Does this work with all built-in numeric types? Yes.
Does it work with T=BigInt or Complex!float? No.

Now, those are a limited set of possibilities, and one could easily enough create a template such that

   foo!BigInt(zero!BigInt);

would work. But why can't I instead, for every numeric type, simply write

   foo(BigInt.zero);
   foo(float.one);
   foo(Complex!float.zero);
   foo(Rational!BigInt.one);
   foo(Meters.zero);

?

This would also work for strong typedefs and units of measurement, where simply assigning 0 to a variable might not work (because it lacks the correct unit).
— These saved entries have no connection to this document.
-- ==== Sys2Proof/Tests/Slice0.lean ====
section
/-! SUPPORT. Tests of the part: reset, well-formedness, the manual's worked examples, and for each obligation with hypotheses a
concrete state and operands that meet them, clause by clause. -/

namespace Sys2Proof.Tests
open Sys2Proof Sys2Proof.Machine

/-! ### Small states -/

/-- A state with one held request, of tag 1. -/
def asked (kind : Byte) (body : List Byte) (s : State) : State := { s with lnk := { s.lnk with requests := [⟨1, kind, body⟩] } }

def acted (code : Nat) (fields : List Byte) (s : State) : State := asked kindAct (BitVec.ofNat 8 code :: fields) s

def wrote (table : Nat) (rest : List Byte) (s : State) : State := asked kindWrite (BitVec.ofNat 8 table :: rest) s

/-- The part after START, with nothing configured. -/
def run0 : State := { phase := .run, hra := { timer := 10 } }

/-- The part after a trip. -/
def tripped0 : State := { run0 with pru := { state := .tripped }, hra := { run0.hra with hold := true } }

def loading0 : State := { stc := { op := .load } }

def saving0 : State := { stc := { op := .save } }

theorem asked_ok {kind : Byte} {body : List Byte} {s : State}
    (h : s.phase ≠ .settle ∧ s.lnk.resetWait = none ∧ s.lnk.assembly = none) : Ready ⟨1, kind, body⟩ (asked kind body s) :=
  ⟨h.1, h.2.1, h.2.2, rfl⟩

theorem acted_ok {code : Nat} {fields : List Byte} {s : State}
    (h : (s.phase ≠ .settle ∧ s.lnk.resetWait = none ∧ s.lnk.assembly = none) ∧ s.stc.op ≠ .load) :
    ActReady 1 code fields (acted code fields s) :=
  ⟨asked_ok h.1, h.2⟩

theorem wrote_ok {table : Nat} {rest : List Byte} {s : State}
    (h : (s.phase ≠ .settle ∧ s.lnk.resetWait = none ∧ s.lnk.assembly = none) ∧ s.stc.op ≠ .save ∧ s.stc.op ≠ .load) :
    WriteReady 1 table rest (wrote table rest s) :=
  ⟨asked_ok h.1, h.2⟩

/-! ### Reset -/

/-- State.reset is what an ATTENDED power-on and the end of its SETTLE leave (R197, R198, R200). -/
theorem test_reset_is_power_on :
    exec .settleEnd { State.reset with phase := .settle } = .next State.reset := by rfl

theorem test_reset_values :
    State.reset.phase = .waiting ∧ State.reset.fbc.txe = 0 ∧ State.reset.scu.clock = 0 ∧ State.reset.pru.state = .armed ∧
      State.reset.attn = false ∧ State.reset.grant = false ∧ State.reset.cfg.bus.bitRate = 125 ∧
      (State.reset.cfg.profiles.get 3).lightingShare = 600 := by decide

/-! ### Commands that are not of their row -/

theorem test_illformed_unknownKind : exec (.unknownKindRequest 1 5 []) .reset = .fault .illFormed := by rfl
theorem test_illformed_pointsConfig : exec (.writePointsConfig 1 [0, 0, 0]) .reset = .fault .illFormed := by rfl
theorem test_illformed_pointValue : exec (.writePointValue 1 [0, 0]) .reset = .fault .illFormed := by rfl
theorem test_illformed_sinks : exec (.writeSinks 1 [12]) .reset = .fault .illFormed := by rfl
theorem test_illformed_outputs : exec (.writeOutputs 1 [16]) .reset = .fault .illFormed := by rfl
theorem test_illformed_write : exec (.write 1 [1, 63]) .reset = .fault .illFormed := by rfl
theorem test_illformed_coverOn : exec (.coverOn 1 [0, 1]) .reset = .fault .illFormed := by rfl
theorem test_illformed_coverOff : exec (.coverOff 1 [0, 0]) .reset = .fault .illFormed := by rfl
theorem test_illformed_pause : exec (.pauseTimerExpiry 64) .reset = .fault .illFormed := by rfl
theorem test_illformed_hold : exec (.holdExpiry 2) .reset = .fault .illFormed := by rfl
theorem test_illformed_tank : exec (.tankReheatExpiry 2) .reset = .fault .illFormed := by rfl
theorem test_illformed_critical : exec (.criticalHoldExpiry 2) .reset = .fault .illFormed := by rfl
theorem test_illformed_stepTimer : exec (.stepTimerExpiry 32) .reset = .fault .illFormed := by rfl
theorem test_illformed_effect : exec (.effectSample 32) .reset = .fault .illFormed := by rfl
theorem test_illformed_slew : exec (.slewStep 16) .reset = .fault .illFormed := by rfl
theorem test_illformed_refresh : exec (.refreshExpiry 32) .reset = .fault .illFormed := by rfl
theorem test_illformed_length : exec (.lengthAbove200 .uart 200) .reset = .fault .illFormed := by rfl
theorem test_illformed_actCode : exec (.unknownActCode 1 24 []) .reset = .fault .illFormed := by rfl

/-! ### The manual's worked examples -/

/-- The worked dew points of 04, 4.3, the limit cases with their floor flags. -/
theorem test_dew_points :
    [dewPoint 1200 650, dewPoint (-430) 800, dewPoint 1500 0, dewPoint (-3000) 999, dewPoint (-3000) 1000,
      dewPoint 5200 1000, dewPoint 3999 1000, dewPoint 2000 1100] =
    [(568, false), (-738, false), (-3000, true), (-3000, true), (-3000, false), (4000, false), (3998, false),
      (2000, false)] := by decide +kernel

/-- The worked effect samples of 06, 6.4. -/
theorem test_effect_samples :
    [shapeLevel .sawtooth 2000 0 500 3500 300, shapeLevel .triangle 2000 0 500 3500 300,
      shapeLevel .triangle 2000 0 500 3500 1620, shapeLevel .pulse 2000 250 500 3500 300,
      shapeLevel .pulse 2000 250 500 3500 1000, shapeLevel .sine 2000 0 500 3500 300,
      shapeLevel .sine 2000 0 500 3500 1620, shapeLevel .sine 2000 0 400 2100 300] =
    [950, 1400, 1640, 3500, 500, 1118, 1448, 750] := by decide +kernel

/-- The worked derate and recall steps of 06, 6.5. -/
theorem test_derate_and_recall_step :
    derateOf (.watts 18000) 30000 = 600 ∧
      recallStep { step := 64, period := 20 } (some 20) 3695 = (37, 20) ∧
      recallStep { step := 32, period := 50 } (some 20) 930 = (24, 50) := by decide +kernel

/-- The worked heat pass of a game night (05): the grants and the rotation starts. -/
theorem test_game_night_pass :
    let sinks : List SinkConfig := [⟨true, .heave, .protective, some 0, 100, 400, 1000, none, 1000, 0⟩,
      ⟨true, .heave, .protective, some 1, 100, 400, 1000, none, 1000, 0⟩, ⟨true, .tank, .comfort, none, 250, 800, 1000, none, 1000, 0⟩,
      ⟨true, .regen, .comfort, none, 300, 1500, 1000, none, 1000, 0⟩, ⟨true, .ceiling, .comfort, none, 200, 600, 1000, none, 1000, 0⟩,
      ⟨true, .stands, .comfort, some 0, 200, 1200, 1000, none, 1000, 80⟩,
      ⟨true, .stands, .comfort, some 0, 200, 900, 1000, none, 1000, 120⟩]
    let s : State := { run0 with
      cfg := {
        sinks := Table.ofFn fun i => sinks.getD i.val {}
        allocator := { heatPoint := some 9 }
        points := (Table.const 64 {}).set 9 { kind := .heatFlow, binding := .link }
        profiles := defaultProfiles.modify 3 fun p => { p with lightingShare := 500 }
        zones := (Table.const 4 {}).set 0 { enabled := true } }
      scu := { mode := .event }
      ptb := { points := (Table.const 64 {}).set 9 { value := some 4200, quality := .good } }
      cdm := (Table.const 4 {}).set 0 { state := .risk, limiting := some .nearIce, demand := 1000 }
      shm := (Table.const 2 { state := .normal, budget := .watts 36000 }).set 1 { state := .normal, budget := .watts 60000 }
      hra := { sheets := (Table.const 2 {}).set 0 { tankRunning := true } }
      lsq := { sheets := (Table.const 2 { lUp := 30000 }).set 1 { lUp := 8000 } } }
    let h := (s.recompute fun _ => true).allocate.1
    h.sinks.cells.map (·.grant) = [100, 100, 400, 1500, 0, 1200, 700, 0, 0, 0, 0, 0] ∧
      h.rotation.cells = [0, 6, 3, 0] ∧ h.rejected = 0 ∧ (h.sheets.get 0).allowance = .watts 18000 := by decide +kernel

/-- R190: two notices of one event have waited the coalescing time together, so ATTN stays when a FETCH takes the first. -/
theorem test_wait_expiry_ages_together :
    let s : State := { run0 with
      cfg := { notice := { threshold := 8, coalescing := 5 } }
      lnk := { notices := [⟨.point, 3, 0, 100, 2⟩, ⟨.limit, 3, 1, 100, 2⟩, ⟨.bus, 0, 1, 101, 1⟩] } }
    let t : State := { s with lnk := s.lnk.waitOver 5 }
    let fetched (u : State) : State := { u with lnk := { u.lnk with notices := u.lnk.notices.drop 1 } }
    (s.attn, t.attn, (fetched t).attn, (fetched (fetched t)).attn, t.lnk.notices.map (·.waited)) =
      (false, true, true, false, [5, 5, 4]) := by decide +kernel

/-- R94, R100, R144: a COVER off runs two passes, whose rotation gives the pool to sink 0 at the first and to sink 1 at the second. Entry 0
goes up and back to 0; its request waits with the last figure. -/
theorem test_cover_off_requests_each_pass :
    let s : State := { run0 with
      cfg := {
        sinks := Table.ofFn fun i => if i.val < 2 then { enabled := true, kind := .fixed, cls := .store, max := 100, fullOpen := 100 } else {}
        allocator := { heatPoint := some 9, reserve := 0 }
        points := (Table.const 64 {}).set 9 { kind := .heatFlow, binding := .link }
        sheets := Table.const 2 { enabled := true }
        remotes := Table.ofFn fun i => if i.val < 2 then { binding := .sink, index := i.val, node := 7, point := i.val } else {} }
      ptb := { points := (Table.const 64 {}).set 9 { value := some 100, quality := .good } }
      shm := (Table.const 2 {}).set 0 { state := .covered, budget := .unlimited, atLastPass := some .unlimited }
      hra := { sinks := Table.ofFn fun i => if i.val < 2 then
        { reqMax := 100, cls := .store, grant := if i.val = 1 then 100 else 0 } else {} }
      ost := { remotes := Table.ofFn fun i =>
        if i.val < 2 then { value := some (if i.val = 1 then 4095 else 0), last := some (if i.val = 1 then 4095 else 0) } else {} } }
    ((s.coverOff 0).map fun t => (t.fbc.txOrdinary.map fun e => (e.point, e.value), t.hra.sinks.cells.map (·.grant))) =
      some ([(0, 0), (1, 4095)], [0, 100, 0, 0, 0, 0, 0, 0, 0, 0, 0, 0]) := by decide +kernel

/-- R144, R154: the entry scene raises channel 0 at once, and the mode's pass, which gives sheet A nothing, takes it back. Its entry requests
the last figure. -/
theorem test_mode_set_requests_last_figure :
    let s : State := { run0 with
      cfg := {
        channels := (Table.const 32 {}).set 0 { sheet := some 0, coefficient := 1000, period := 0 }
        scenes := (Table.const 24 {}).set 0 { levels := (Table.const 32 none).set 0 (some 4095) }
        profiles := defaultProfiles.modify 3 fun p => { p with entryScene := some 0 }
        remotes := (Table.const 32 {}).set 0 { binding := .light, node := 7 } }
      shm := Table.const 2 { state := .critical, budget := .watts 0 }
      lsq := { sheets := Table.const 2 { allowance := .unlimited } }
      ost := { remotes := (Table.const 32 {}).set 0 { value := some 0, last := some 0 } } }
    let t := s.changeMode .event
    ((s.takeMode .event).remoteSource 0, t.remoteSource 0, t.fbc.txOrdinary.map fun e => (e.target, e.value)) =
      (4095, 0, [(7, 0)]) := by decide +kernel

/-- The outcomes of R21: arbitration lost to a lower priority, a frame read back as sent and acknowledged, an acknowledge slot that reads
recessive, a wrong level in the value field, and a frame still under way. -/
theorem test_own_frame_outcomes :
    let f : BusFrame := ⟨2, .command, 5, 9, 3, 0⟩
    let g : BusFrame := ⟨3, .poll, 1, 1, 0, 0⟩
    [g.outcome f.lineBits, f.outcome (acknowledged f.lineBits), f.outcome f.lineBits, f.outcome ({ f with value := 1 } : BusFrame).lineBits,
      f.outcome (f.lineBits.take 20)] = [some .lost, some .done, some .error, some .error, none] := by decide +kernel

/-- One mode change alters two demands; the entries, bound to the zones in falling order, request in entry index order (R144). -/
theorem test_requests_in_index_order :
    let s : State := asked kindAct [6, 4] { run0 with
      cfg := {
        zones := Table.const 4 { enabled := true }
        remotes := ((Table.const 32 {}).set 0 { binding := .zoneDemand, index := 1 }).set 1 { binding := .zoneDemand, index := 0, point := 1 } } }
    (match exec (.modeSet 1 [4]) s with
      | .next t => t.fbc.txOrdinary.map (·.owner)
      | _ => []) = [some 0, some 1] := by decide +kernel

/-! ### Hypotheses met: one witness per clause, at the clause's boundary values -/

theorem imageCheck_toNat (c : Configuration) : crc16 (imageBytes c) % 65536 = (imageCheck c).toNat :=
  (BitVec.toNat_ofNat _ 16).symm

theorem imageCheck_next (c : Configuration) : crc16 (imageBytes c) % 65536 ≠ (imageCheck c + 1).toNat := by
  rw [imageCheck_toNat]
  generalize imageCheck c = x
  bv_omega

theorem witness_CommandsComplete : (Instr.pauseTimerExpiry 63).wellFormed = true ∧ (Instr.pauseTimerExpiry 64).wellFormed = false := by
  decide

theorem witness_EmptyQueueTurn :
    (∃ s : State, s.pending = [] ∧ s.live = true ∧ s.lnk.assembly = none ∧
        (∀ r, s.lnk.requests.head? = some r → r.rowless = false) ∧ (s.ms + 1) % 1000 ≠ 0 ∧ s.phase ≠ .run) ∧
    (∃ s : State, s.pending = [] ∧ s.live = true ∧ s.lnk.assembly = none ∧ s.lnk.requests.head? = some ⟨1, kindStatus, []⟩ ∧
        Request.rowless ⟨1, kindStatus, []⟩ = false ∧ (s.ms + 1) % 1000 = 0 ∧ s.phase = .run ∧ (s.shm.get 1).state = .critical ∧
        (s.cfg.sheets.get 1).criticalHold = 11 ∧ min 65535 ((s.shm.get 1).criticalTime + 1) = 10) ∧
    (∃ s : State, s.pending = [] ∧ s.live = false) :=
  ⟨⟨{}, rfl, rfl, rfl, fun _ h => (by cases h), by decide, by decide⟩,
    ⟨asked kindStatus [] { run0 with ms := 999, cfg := { sheets := Table.const 2 { criticalHold := 11 } }, shm := Table.const 2 { state := .critical, criticalTime := 9 } },
        rfl, rfl, rfl, rfl, rfl, rfl, rfl, rfl, rfl, by decide⟩,
    ⟨{ phase := .settle }, rfl, rfl⟩⟩
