/-- Reserved opcodes and reserved bits (L2.1). -/
theorem test_decode_illegal :
    (illegal true 0x0000000B .reservedOpcode && illegal true 0xFFFFFFFF .reservedOpcode &&
     illegal true 0x00000010 .reservedBits && illegal true 0x00000341 .reservedBits &&
     illegal true 0x00000401 .reservedBits && illegal true 0x00000C03 .reservedBits &&
     illegal true 0x00100005 .reservedBits) = true := by decide +kernel

/-- R90: without DEBUG_CMDS opcodes 0x5 to 0xA are illegal, the others are not touched. -/
theorem test_decode_without_debug :
    (illegal false 0x000C8405 .debugDisabled && illegal false 0x00000006 .debugDisabled &&
     illegal false 0x00000007 .debugDisabled && illegal false 0x00000008 .debugDisabled &&
     illegal false 0x00000409 .debugDisabled && illegal false 0x0000040A .debugDisabled &&
     illegal false 0xFFFFFFF6 .debugDisabled && decodes false 0x00000403 (.gen 64)) = true := by decide +kernel

/-- Four bytes are one command, the first the least significant (R80); fewer are none. -/
theorem test_decode_bytes :
    (match decodeBytes true [0x05, 0x84, 0x0C, 0x00, 0xAA] with
      | .ok (i, rest) => i == .qr 0 4 8 12 && rest == [0xAA]
      | .error _ => false) = true ∧
    (match decodeBytes true [0x05, 0x84, 0x0C] with
      | .ok _ => false
      | .error e => e == .truncated) = true := by decide +kernel

theorem test_decode_table_word :
    decodeTableWord 32 0x000D8725 = some (.qr 2 7 8 13) ∧ decodeTableWord 32 0x0000000B = none ∧
    decodeTableWord 8 0x02 = some .setctr := by decide +kernel

/-- The "encodes" column of R94, one line of each format. -/
theorem test_encode :
    encode (.init 20) = 0x00000141 ∧ encode (.gen 63) = 0x000003F3 ∧ encode (.qr 2 7 8 13) = 0x000D8725 ∧
    encode (.wstore 64) = 0x0000040A ∧ encode .setctr = 0x00000002 := by decide +kernel

/-- The check on commands refuses each primitive command on an engine without them (R90), and no other. -/
theorem test_wellFormed_refuses :
    WellFormed false (.qr 0 4 8 12) = false ∧ WellFormed false .dr = false ∧ WellFormed false .ldw = false ∧
    WellFormed false .ffw = false ∧ WellFormed false (.wload 64) = false ∧ WellFormed false (.wstore 64) = false ∧
    WellFormed false (.gen 64) = true ∧ WellFormed true (.qr 0 4 8 12) = true := by decide

/-- R94: lines, an operand left out, and operands outside their fields. -/
theorem test_assemble :
    assemble (.init 20) = some 0x00000141 ∧ assemble (.gen none) = some 0x00000403 ∧
    assemble (.qr 2 7 8 13) = some 0x000D8725 ∧ assemble (.init 32) = none ∧ assemble (.gen (some 128)) = none ∧
    assemble (.qr 0 16 0 0) = none ∧ assemble (.word 0xB) = some 0x0000000B := by decide +kernel

/-- R94: the text of a line (program P5, line 3; program P4, line 8). -/
theorem test_parse_line :
    parseLine ['q', 'r', ' ', '2', ',', ' ', '7', ',', ' ', '8', ',', ' ', '1', '3'] = some (.line (.qr 2 7 8 13)) ∧
    parseLine ['.', 'w', 'o', 'r', 'd', ' ', '0', 'x', 'B'] = some (.line (.word 0xB)) ∧
    parseLine ['g', 'e', 'n'] = some (.line (.gen none)) ∧
    parseLine ['q', 'r', ' ', '2', ',', '7'] = none := by decide +kernel

/-- R95: pseudo-operations (program P1, line 4; program P2, lines 2 to 13, for two rounds). -/
theorem test_expand :
    (HostOp.setctr64 0x0900000000000001).expand 0 = some [.write 0x10 4 0x00000001, .write 0x14 4 0x09000000] ∧
    (HostOp.block 2).expand 0 = some [.write 0 4 0x00000007, .write 0 4 0x00000006, .write 0 4 0x00000008] ∧
    (HostOp.permute 3).expand 0 = none ∧ HostOp.rdstatus.expand 0 = some [.read 0x04 4] := by decide +kernel

/-! ### Commands -/

/-- R240 and L2.9: from STATUS 0x00001401 and while halted. -/
theorem test_nop : exec .nop keyed = .next keyed ∧ exec .nop haltedGen = .next haltedGen := ⟨rfl, rfl⟩

/-- R114, worked example. -/
theorem test_init :
    next? (exec (.init 20)
      { State.reset with
        KEYBUF := Vector.ofFn fun j : Fin 32 => BitVec.ofNat 8 j.val
        NONCEBUF := #v[0, 0, 0, 0x4a, 0, 0, 0, 0] })
      (fun t => statusWord t == 0x00001401 &&
        t.S == #v[0x61707865, 0x3320646e, 0x79622d32, 0x6b206574, 0x03020100, 0x07060504, 0x0b0a0908, 0x0f0e0d0c,
          0x13121110, 0x17161514, 0x1b1a1918, 0x1f1e1d1c, 0, 0, 0x4a000000, 0]) = true := by decide +kernel

/-- L1.7: rounds outside the set, from reset. -/
theorem test_init_boundary :
    ([0x00000071, 0x00000091, 0x00000151, 0x00000001, 0x000001F1] : List Word).all (fun v =>
      next? (command v State.reset) fun t => statusWord t == 0x00000022 && t.FAULT_CMD == v && !t.KEYED) = true ∧
    next? (command 0x00000081 State.reset) (fun t => statusWord t == 0x00000801) = true ∧
    next? (command 0x000000C1 State.reset) (fun t => statusWord t == 0x00000C01) = true := by decide +kernel

/-- L2.4. -/
theorem test_setctr :
    next? (exec .setctr { keyed with CTRBUF := #v[0xef, 0xcd, 0xab, 0x89, 0x67, 0x45, 0x23, 0x01] })
      (fun t => t.S[12] == 0x89abcdef && t.S[13] == 0x01234567 && t.S[11] == 0 && t.S[14] == 0) = true := by
  decide +kernel

/-- L1.5 and the wrap-around of R132. -/
theorem test_qr :
    next? (exec (.qr 0 4 8 12)
      { State.reset with W := #v[0x11111111, 0, 0, 0, 0x01020304, 0, 0, 0, 0x9b8d6f43, 0, 0, 0, 0x01234567, 0, 0, 0] })
      (fun t => t.W ==
        #v[0xea2a92f4, 0, 0, 0, 0xcb1cf8ce, 0, 0, 0, 0x4581472e, 0, 0, 0, 0x5881c4bb, 0, 0, 0]) = true ∧
    next? (exec (.qr 0 4 8 12)
      { State.reset with W := #v[0xffffffff, 0, 0, 0, 1, 0, 0, 0, 0, 0, 0, 0, 0, 0, 0, 0] })
      (fun t => t.W ==
        #v[0x00001000, 0, 0, 0, 0x08080000, 0, 0, 0, 0x00100000, 0, 0, 0, 0x00100000, 0, 0, 0]) = true := by
  decide +kernel

/-- R133: equal indices, from W[i] = i. -/
theorem test_qr_equal_indices :
    next? (exec (.qr 5 5 6 7) countingW) (fun t => t.W ==
      #v[0, 1, 2, 3, 4, 0x46405356, 0x0c8d00a6, 0x0c8000a0, 8, 9, 10, 11, 12, 13, 14, 15]) = true ∧
    next? (exec (.qr 0 1 0 1) { State.reset with W := (Vector.replicate 16 0).set 0 3 |>.set 1 5 }) (fun t =>
      t.W[0] == 0x0d0d8808 && t.W[1] == 0x06c00400) = true := by decide +kernel

/-- R154, worked example. -/
theorem test_dr :
    next? (exec .dr countingW) (fun t => t.W ==
      #v[0xa9295c6a, 0xb471be7a, 0x38e65ec4, 0x74348b87, 0xf1ad76c6, 0x7b44627b, 0x946682b0, 0xf12f4910,
        0xd7e22f80, 0x3232ddd4, 0xb5b3b74d, 0xc0240444, 0xc8a5de45, 0xe417e1d3, 0x1a392478, 0x983c4ebf]) = true := by
  decide +kernel

/-- R173, worked example (L1.4): S, ROUNDS and CTRBUF as after its first three lines. -/
theorem test_gen :
    next? (exec (.gen 64)
      { State.reset with
        S := #v[0x61707865, 0x3320646e, 0x79622d32, 0x6b206574, 0x03020100, 0x07060504, 0x0b0a0908, 0x0f0e0d0c,
          0x13121110, 0x17161514, 0x1b1a1918, 0x1f1e1d1c, 0, 0, 0x4a000000, 0]
        ROUNDS := 20, KEYED := true, CTRBUF := #v[1, 0, 0, 0, 0, 0, 0, 9] })
      (fun t => t.S[12] == 0x00000001 && t.S[13] == 0x09000000 &&
        t.W == #v[0xe4e7f110, 0x15593bd1, 0x1fdd0f50, 0xc47120a3, 0xc7f4d1c7, 0x0368c033, 0x9aaa2204, 0x4e6cd4c3,
          0x466482d2, 0x09aa9f07, 0x05d7c214, 0xa2028bd9, 0xd19c12b5, 0xb94e16de, 0xe883d0cb, 0x4e3c50a2] &&
        readBytes t 0x40 4 == 0xe4e7f110 && readBytes t 0x7C 4 == 0x4e3c50a2) = true := by decide +kernel

/-- L2.6, `init 12` with zero key and nonce, counter 0: the first and last words of DBUF. -/
theorem test_gen_twelve_rounds :
    next? (exec (.gen 64) { keyed with ROUNDS := 12 })
      (fun t => readBytes t 0x40 4 == 0x6a9af49b && readBytes t 0x7C 4 == 0xbe261341) = true := by decide +kernel

/-- L2.7: 64 bytes of 0x41 under the zero key and counter. -/
theorem test_apply :
    next? (exec (.apply 64) { keyed with DBUF := Vector.replicate 64 0x41 })
      (fun t => readBytes t 0x40 4 == 0xeca1f937 && readBytes t 0x7C 4 == 0xc724aff3 &&
        t.W[0] == 0xade0b876) = true := by decide +kernel

/-- L1.8: buffer lengths outside the contract, from STATUS 0x00001401. -/
theorem test_length_boundary :
    ([0x000003F3, 0x00000413, 0x000003F4, 0x00000414, 0x000003F9] : List Word).all (fun v =>
      next? (command v keyed) fun t =>
        statusWord t == 0x00001433 && t.FAULT_CMD == v && t.DBUF == keyed.DBUF && t.W == keyed.W) = true := by
  decide +kernel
It's a very simple change, both in the compiler and Phobos, and I could have a pull request ready tomorrow.

--
  Simen

This can be implemented via a library without requiring any changes to the language. It would look like Zero!T or One!T instead. You create a value template for it.

When you are writing less generic code, you can commit to zero or one in certain types via the prefixes. 1L, 1, 1.0, 1.0f. There's nothing for short or byte, but you can do short(1), byte(1). You can also write T(1) or T(0) to get a numeric type T with the value 0 or 1. That might be better than a template, I haven't tried it.